Niu, H, Xu, M, Tu, P, Xu, Y, Li, X, Xing, M, Chen, Z, Wang, X, Lou, X, Wu, L, et al
Toxics. 2024;(1)
Abstract
Emerging contaminants have been increasingly recognized as critical determinants in global public health outcomes. However, the intricate relationship between these contaminants and glucose metabolism remains to be fully elucidated. The paucity of comprehensive clinical data, coupled with the need for in-depth mechanistic investigations, underscores the urgency to decipher the precise molecular and cellular pathways through which these contaminants potentially mediate the initiation and progression of diabetes mellitus.
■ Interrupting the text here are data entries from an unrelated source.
-- ==== Sys2Proof/Machine/Net.lean ====
section
/-!
DEFINITION. Network ports: frame descriptors, transmission and reception, gate control, half duplex, stamps, audio
streams and the metadata stream (08_network.md R234 to R260).
Marks (notes/assumptions): DEDUCED 46, 48, 49, 99, 109, 111, 112; DESIGN CHOICE 47, 110; PRESUMED 51, 100.
-/
namespace Sys2Proof.Machine

def Dev.onNet (d : Dev) (g : Net → Net) : Dev := { d with net := g d.net }
def Dev.np (d : Dev) (p : Nat) : NPort := d.net.port p
def Dev.setNp (d : Dev) (p : Nat) (x : NPort) : Dev := d.onNet (fun n => n.setPort p x)

/-- Does the variant have port `p`, and is it enabled (R234, R235)? -/
def Dev.npHas (d : Dev) (p : Nat) : Bool := p != 1 || d.cap.netb
def Dev.npOn (d : Dev) (p : Nat) : Bool := d.npHas p && d.fb (F.NP_CFG_EN.at p)

/-- Agents 4 to 7, the Station cores, own the frame interface (R236). -/
def Agent.isStation (m : Agent) : Bool := decide (4 ≤ m.num) && decide (m.num ≤ 7)

/-! ### Counters (R255) -/

/-- Counter `k` of port `p` goes up by `n` and rolls over; its half-range flag sets when bit 31 rises. -/
def npCount (p k n : Nat) (d : Dev) : Dev :=
  let v := Tbl.getD d.net.cnt (64 * p + k) 0
  let v' := (v + n) % 2 ^ 32
  let d := d.onNet (fun x => { x with cnt := Tbl.set x.cnt 0 (64 * p + k) v' })
  d.when (decide (v < 2 ^ 31) && decide (2 ^ 31 ≤ v')) (fun d =>
    let d := if k < 32 then d.setBit (R.NP_CNT_HALF0.at p) k else d.setBit (R.NP_CNT_HALF1.at p) (k - 32)
    d.setF (F.NP_EVT_CNT_HALF.at p) 1)

/-- The size class of a frame of `n` bytes with its FCS, 0 to 6. -/
def sizeClass (n : Nat) : Nat :=
  if n ≤ 64 then 0 else if n ≤ 127 then 1 else if n ≤ 255 then 2 else if n ≤ 511 then 3 else if n ≤ 1023 then 4
  else if n ≤ 1522 then 5 else 6

/-- The counters of a good frame: `k` is 0 for reception, 24 for transmission; `sz` the first of its size counters. -/
def countFrame (p k sz n : Nat) (dst : List Byte) (vlan ptp : Bool) (d : Dev) : Dev :=
  let cast := if dst.all (· == 0xFF#8) then 4 else if ((dst[0]?).getD 0#8).toNat % 2 = 1 then 3 else 2
  let d := npCount p (k + cast) 1 (npCount p (k + 1) n (npCount p k 1 d))
  let d := d.when vlan (npCount p (k + 5) 1)
  let d := d.when ptp (npCount p (k + 6) 1)
  npCount p (sz + sizeClass n) 1 d

/-- Does a frame carry an IEEE 802.1Q tag? -/
def hasTag (bs : List Byte) : Bool := (bs[12]?).getD 0#8 == 0x81#8 && (bs[13]?).getD 0#8 == 0#8
/-- The source address of a frame. -/
def srcMac (bs : List Byte) : Nat := ((bs.drop 6).take 6).foldl (fun n b => n * 256 + b.toNat) 0

/-! ### Descriptors (R236 to R240) -/

def Dev.descAt (d : Dev) (k : Nat) : Nat := (d.rd R.NB_BASE).toNat + 16 * k
def Dev.bufBytes (d : Dev) : Nat := if d.fb F.NB_CTRL_BUFSZ then 9216 else 1536
/-- The owner of descriptor `k` of the pool: 0 free, 1 hardware, 2 software. -/
def Net.owner (n : Net) (k : Nat) : Nat := Tbl.getD n.own k 0
def Dev.setOwner (d : Dev) (k v : Nat) : Dev := d.onNet (fun n => { n with own := Tbl.set n.own 0 k v })

/-- The port's queues without the descriptors of a destroyed pool; a frame destroyed on NETM takes its collisions with it (R254). -/
def NPort.emptied (x : NPort) : NPort :=
  let head := x.txq.head?.all (fun e => e.idx.isNone)
  { x with txq := x.txq.filter (fun e => e.idx.isNone), coll := if head then x.coll else 0, backoff := if head then x.backoff else none,
           sending := match x.sending with
             | some e => if e.idx.isNone then some e else none
             | none => none,
           done := [], rdy := [], tsr := [], tst := [] }

/-- A write of NB_CTRL: ignored while a port is enabled; it creates the pool and destroys any earlier one (R238). COUNT runs to 4096. -/
def poolCreate (v : Word) (d : Dev) : Dev :=
  d.when (!(List.range 3).any d.npOn) (fun d =>
    let n := min (bits v 0 13) 4096
    let d := d.wr R.NB_CTRL (w32 (bits v 16 1 * 2 ^ 16 + n))
    let d := d.onNet (fun x => { x with free := List.range n, own := [], out := [], ing := [] })
    (List.range 3).foldl (fun d p => d.setNp p (d.np p).emptied) d)

/-- A read of NB_ALLOC (R236, R238). -/
def nbAlloc (m : Agent) (d : Dev) : Dev :=
  if !m.isStation then d.answer 0#32
  else match d.net.free with
    | [] => d.answer 0#32
    | k :: rest => ((d.onNet (fun n => { n with free := rest })).setOwner k 2).answer (w32 (2 ^ 31 + k))

/-- Descriptor `k` goes to the tail of the free list; what it received is forgotten. -/
def Dev.freeDesc (d : Dev) (k : Nat) : Dev :=
  (d.setOwner k 0).onNet (fun n => { n with free := n.free ++ [k], ing := Tbl.del n.ing k })

def badOp (d : Dev) : Dev := d.bumpF F.NB_AUD_STATUS_BADOP

/-- A write of NB_RELEASE (R238). -/
def nbRelease (m : Agent) (v : Word) (d : Dev) : Dev :=
  d.when m.isStation (fun d =>
    let k := bits v 0 12
    if d.net.owner k = 2 then d.freeDesc k else badOp d)

/-- A frame's buffer address and length. -/
def descBuf (mem : Memory) (a : Nat) : Nat × Nat :=
  let w1 := Memory.rd32 mem (a + 4)
  ((Memory.rd32 mem a).toNat + bits w1 0 8 * 2 ^ 32, bits w1 10 14)

/-- The bytes in descriptor `k`'s buffer. -/
def Dev.frameOf (d : Dev) (mem : Memory) (k : Nat) : List Byte :=
  let b := descBuf mem (d.descAt k)
  Memory.rdBytes (d.seen mem) b.1 b.2

/-- The network DMA, master 10, fetches descriptor `k` and its frame: whether the fetch fails, at an uncorrectable word or outside the control SRAM and
DRAM (R237; 13_memory.md R368, R387). -/
def netFetch (k : Nat) (ecc : List EccHit) (mem : Memory) (d : Dev) : Bool × Dev :=
  let b := descBuf mem (d.descAt k)
  let r := unitRead 10 (d.descAt k) 16 ecc d
  let holds (x : Nat) : Bool := d.canFetch x && !inAudio x
  if r.1 then r
  else if !(holds b.1 && holds (b.1 + b.2 - 1)) then (true, fetchMiss b.1 r.2)
  else unitRead 10 b.1 b.2 ecc r.2

/-- The network DMA writes bytes at `a`; no rule gives it another course at an error, which is counted (DEDUCED, log 109). -/
def netPut (a : Nat) (bs : List Byte) (ecc : List EccHit) (mem : Memory) (d : Dev) : Memory × Dev := (unitWrite 10 a bs ecc mem d).2

/-- Do NETA and NETB form a PRP pair (R248)? -/
def Dev.prpPair (d : Dev) : Bool := d.fb (F.NP_CFG_PRP.at 0) && d.fb (F.NP_CFG_PRP.at 1) && d.cap.netb

/-! ### Credits (R253) -/

/-- The gates in force (R251). -/
def Dev.gates (d : Dev) (p : Nat) : Nat :=
  if !d.fb (F.NP_CFG_QBV.at p) then 255
  else match (d.np p).oper[(d.np p).gate]? with
    | some (g, _) => g
    | none => 255

/-- The rate of a media port in Mb/s. -/
def Dev.npRate (d : Dev) (p : Nat) : Nat :=
  match d.f (F.NP_CFG_SPEED.at p) with
  | 0 => 1000
  | 1 => 2500
  | 2 => 5000
  | _ => 10000

/-- The credit of class `t` after `dt` core cycles of 1 ns, in thousandths of a bit: it falls while the class sends and rises while a frame of
it waits; the gate closed freezes it; with the class empty a positive credit is 0 and a negative one rises to 0. -/
def Dev.creditStep (d : Dev) (p t dt : Nat) : Int :=
  let x := d.np p
  let c := Tbl.getD x.credit t 0
  let up : Int := (bits (d.rd (R.NP_CBS.at2 p t)) 0 14 * dt : Nat)
  if !bit (d.rd (R.NP_CBS.at2 p t)) 31 then 0
  else if (d.gates p >>> t) % 2 = 0 then c
  else if x.sending.any (fun e => e.tc == t) then c + up - (d.npRate p * dt : Nat)
  else if x.txq.any (fun e => e.tc == t) then c + up
  else min 0 (c + up)

/-- The credits of media port `p` brought up to the present core cycle, before what changes their course. -/
def credNow (p : Nat) (d : Dev) : Dev :=
  d.when (decide (p < 2)) (fun d =>
    let x := d.np p
    let cs := (List.range 8).foldl (fun (c : Tbl Int) t => Tbl.set c 0 t (d.creditStep p t (d.now - x.credAt))) []
    d.setNp p { x with credit := cs, credAt := d.now })

/-- A frame joins a port's queue. -/
def txAdd (q : Nat) (e : TxEnt) (d : Dev) : Dev :=
  let d := credNow q d
  d.setNp q { d.np q with txq := (d.np q).txq ++ [e] }

/-- A write of NP_TXPOST (R238, R248): the frame waits on its port, or on both media ports when its descriptor says PORT = 3 and the pair runs
PRP: with a sequence number for its trailer, or, a PTP event message, without. -/
def txPost (m : Agent) (p : Nat) (v : Word) (mem : Memory) (d : Dev) : Dev :=
  d.when (m.isStation && d.npHas p) (fun d =>
    let k := bits v 0 12
    if d.net.owner k ≠ 2 then badOp d
    else
      let w1 := Memory.rd32 mem (d.descAt k + 4)
      let ent (seq : Option Nat) : TxEnt := ⟨some k, [], p, bits w1 24 3, seq, false⟩
      let d := d.setOwner k 1
      if !(bits w1 27 2 == 3 && d.prpPair) then txAdd p (ent none) d
      else if ptpEvent (d.frameOf mem k) then txAdd 1 (ent none) (txAdd 0 (ent none) d)
      else
        let s := d.net.prpSeq
        let d := d.onNet (fun n => { n with prpSeq := (s + 1) % 65536 })
        txAdd 1 (ent (some s)) (txAdd 0 (ent (some s)) d))

/-! ### Transmission (R237, R238, R248, R250, R254) -/

/-- A media port picks its next frame in core cycle `cyc` (R250). `guard` names the classes whose frame would overrun its gate: the frame waits and
is counted, once. -/
def txSelect (p guard cyc : Nat) (d : Dev) : Dev :=
  d.when (decide (p < 2) && d.npOn p && (d.np p).sending.isNone) (fun d =>
    let d := credNow p (d.tick cyc)
    let x := d.np p
    let head (t : Nat) : Option TxEnt := x.txq.find? (fun e => e.tc == t)
    let isOpen (t : Nat) : Bool := (d.gates p >>> t) % 2 == 1
    let late (t : Nat) : Bool := (guard >>> t) % 2 == 1
    let ok (t : Nat) : Bool := (head t).isSome && isOpen t && !late t && decide (0 ≤ Tbl.getD x.credit t 0)
    let waits := (List.range 8).filterMap (fun t => if isOpen t && late t then head t else none)
    let fresh := waits.filter (fun e => !e.held)
    let d := d.when (!fresh.isEmpty) (npCount p 39 fresh.length)
    let txq := x.txq.map (fun e => if fresh.contains e then { e with held := true } else e)
    let pick := ((List.range 8).reverse.find? ok).bind head
    match pick with
    | none => d.setNp p { x with txq := txq }
    | some e => d.setNp p { x with sending := some e, txq := txq.erase e })

/-- The frame NETM would send now: none while it defers or backs off (R254). -/
def NPort.current (x : NPort) (p : Nat) : Option TxEnt :=
  if p = 2 then (if x.defer || x.backoff.isSome then none else x.txq.head?) else x.sending

/-- The frame leaves the port. -/
def NPort.gone (x : NPort) (p : Nat) : NPort :=
  if p = 2 then { x with txq := x.txq.tail, coll := 0, backoff := none } else { x with sending := none }

/-- Does the port still have descriptor `k` to send? -/
def NPort.holds (x : NPort) (k : Nat) : Bool := (x.txq ++ x.sending.toList).any (fun e => e.idx == some k)

/-- A stamp for descriptor `k`: queued, or discarded with NOSTAMP when the queue is full (R256). -/
def stampPut (p : Nat) (tx : Bool) (k : Nat) (s : Stamp) (d : Dev) : Bool × Dev :=
  let x := d.np p
  if (if tx then x.tst else x.tsr).length < 64 then
    (true, d.setNp p (if tx then { x with tst := x.tst ++ [(k, s)] } else { x with tsr := x.tsr ++ [(k, s)] }))
  else
    (false, (d.bump ((if tx then R.NP_TSQ_OVF_TX else R.NP_TSQ_OVF_RX).at p)).setF (F.NP_EVT_TSQ_OVF.at p) 1)

/-- Word 1 of the descriptor at `a` with bits set or cleared. -/
def descBits (a : Nat) (vs : List (Nat × Bool)) (mem : Memory) (d : Dev) : Memory × Dev :=
  netPut (a + 4) (wordBytes (vs.foldl (fun w v => setBits w v.1 1 (b2n v.2)) (Memory.rd32 mem (a + 4)))) [] mem d

/-- Port `p` has done with a frame, sent or dropped. Once no other port still has a descriptor's frame, its index enters NP_TXDONE (R238), with ERR = 1
where no port has sent it (R237). -/
def txFinish (p : Nat) (e : TxEnt) (sent : Bool) (mem : Memory) (d : Dev) : Memory × Dev :=
  let d := credNow p d
  let d := (d.setNp p ((d.np p).gone p)).when (!sent) (npCount p 46 1)
  match e.idx with
  | none => (mem, d)
  | some k =>
    let d := d.when sent (fun d => d.onNet (fun n => { n with out := Tbl.set n.out false k true }))
    if (List.range 3).any (fun q => (d.np q).holds k) then (mem, d)
    else
      let good := Tbl.getD d.net.out k false
      let d := (d.setOwner k 2).onNet (fun n => { n with out := Tbl.del n.out k, ing := Tbl.del n.ing k })
      let d := d.setNp e.home { d.np e.home with done := (d.np e.home).done ++ [k] }
      descBits (d.descAt k) [(29, !good)] mem (d.when (!good) (fun d => d.setF (F.NP_EVT_TX_ERR.at e.home) 1))

/-- The longest frame a port carries, with its FCS (R235). -/
def Dev.maxFrame (d : Dev) (p : Nat) : Nat := if p < 2 ∧ d.fb (F.NP_CFG_JUMBO.at p) then 9022 else 1522

/-- The redundancy control trailer of port `p` behind the frame `bs` (R248; IEC 62439-3): sequence number, LAN identifier and size of what follows the
Ethernet header, suffix. -/
def rct (p seq : Nat) (bs : List Byte) : List Byte :=
  let size := bs.length - (if hasTag bs then 18 else 14) + 6
  beBytes 2 seq ++ beBytes 2 ((10 + p) * 4096 + size % 4096) ++ [0x88#8, 0xFB#8]

/-- A frame as posted, without trailer. -/
def Dev.rawOf (d : Dev) (mem : Memory) (e : TxEnt) : List Byte :=
  match e.idx with
  | some k => d.frameOf mem k
  | none => e.bytes

/-- The time of port `p`'s instance in core cycle `cyc` and `sub` tenths, in tenths of a nanosecond (R262). -/
def Dev.rawStamp (d : Dev) (p cyc sub : Nat) : Int :=
  let x := d.ti (d.f (F.TU_PCFG_TI.at p))
  (x.time cyc * 10 + (sub : Int) * (2 ^ 48 + x.f)) / 2 ^ 48

/-- The residence time of the event message in descriptor `k` that leaves port `p` with egress stamp `eg`: between NETM and a media port (R265). -/
def Dev.residence (d : Dev) (p : Nat) (k : Option Nat) (eg : Int) : Option Int :=
  match k.bind (Tbl.get? d.net.ing) with
  | some (q, s) => if (p = 2) ≠ (q = 2) then some (eg - s) else none
  | none => none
A profound understanding of the epidemiological impact of these emerging contaminants, as well as the elucidation of the underlying mechanistic pathways, is indispensable for the formulation of evidence-based policy and preventive interventions. This review systematically aggregates contemporary findings from epidemiological investigations and delves into the mechanistic correlates that tether exposure to emerging contaminants, including endocrine disruptors, perfluorinated compounds, microplastics, and antibiotics, to glycemic dysregulation. A nuanced exploration is undertaken focusing on potential dietary sources and the consequential role of the gut microbiome in their toxic effects. This review endeavors to provide a foundational reference for future investigations into the complex interplay between emerging contaminants and diabetes mellitus.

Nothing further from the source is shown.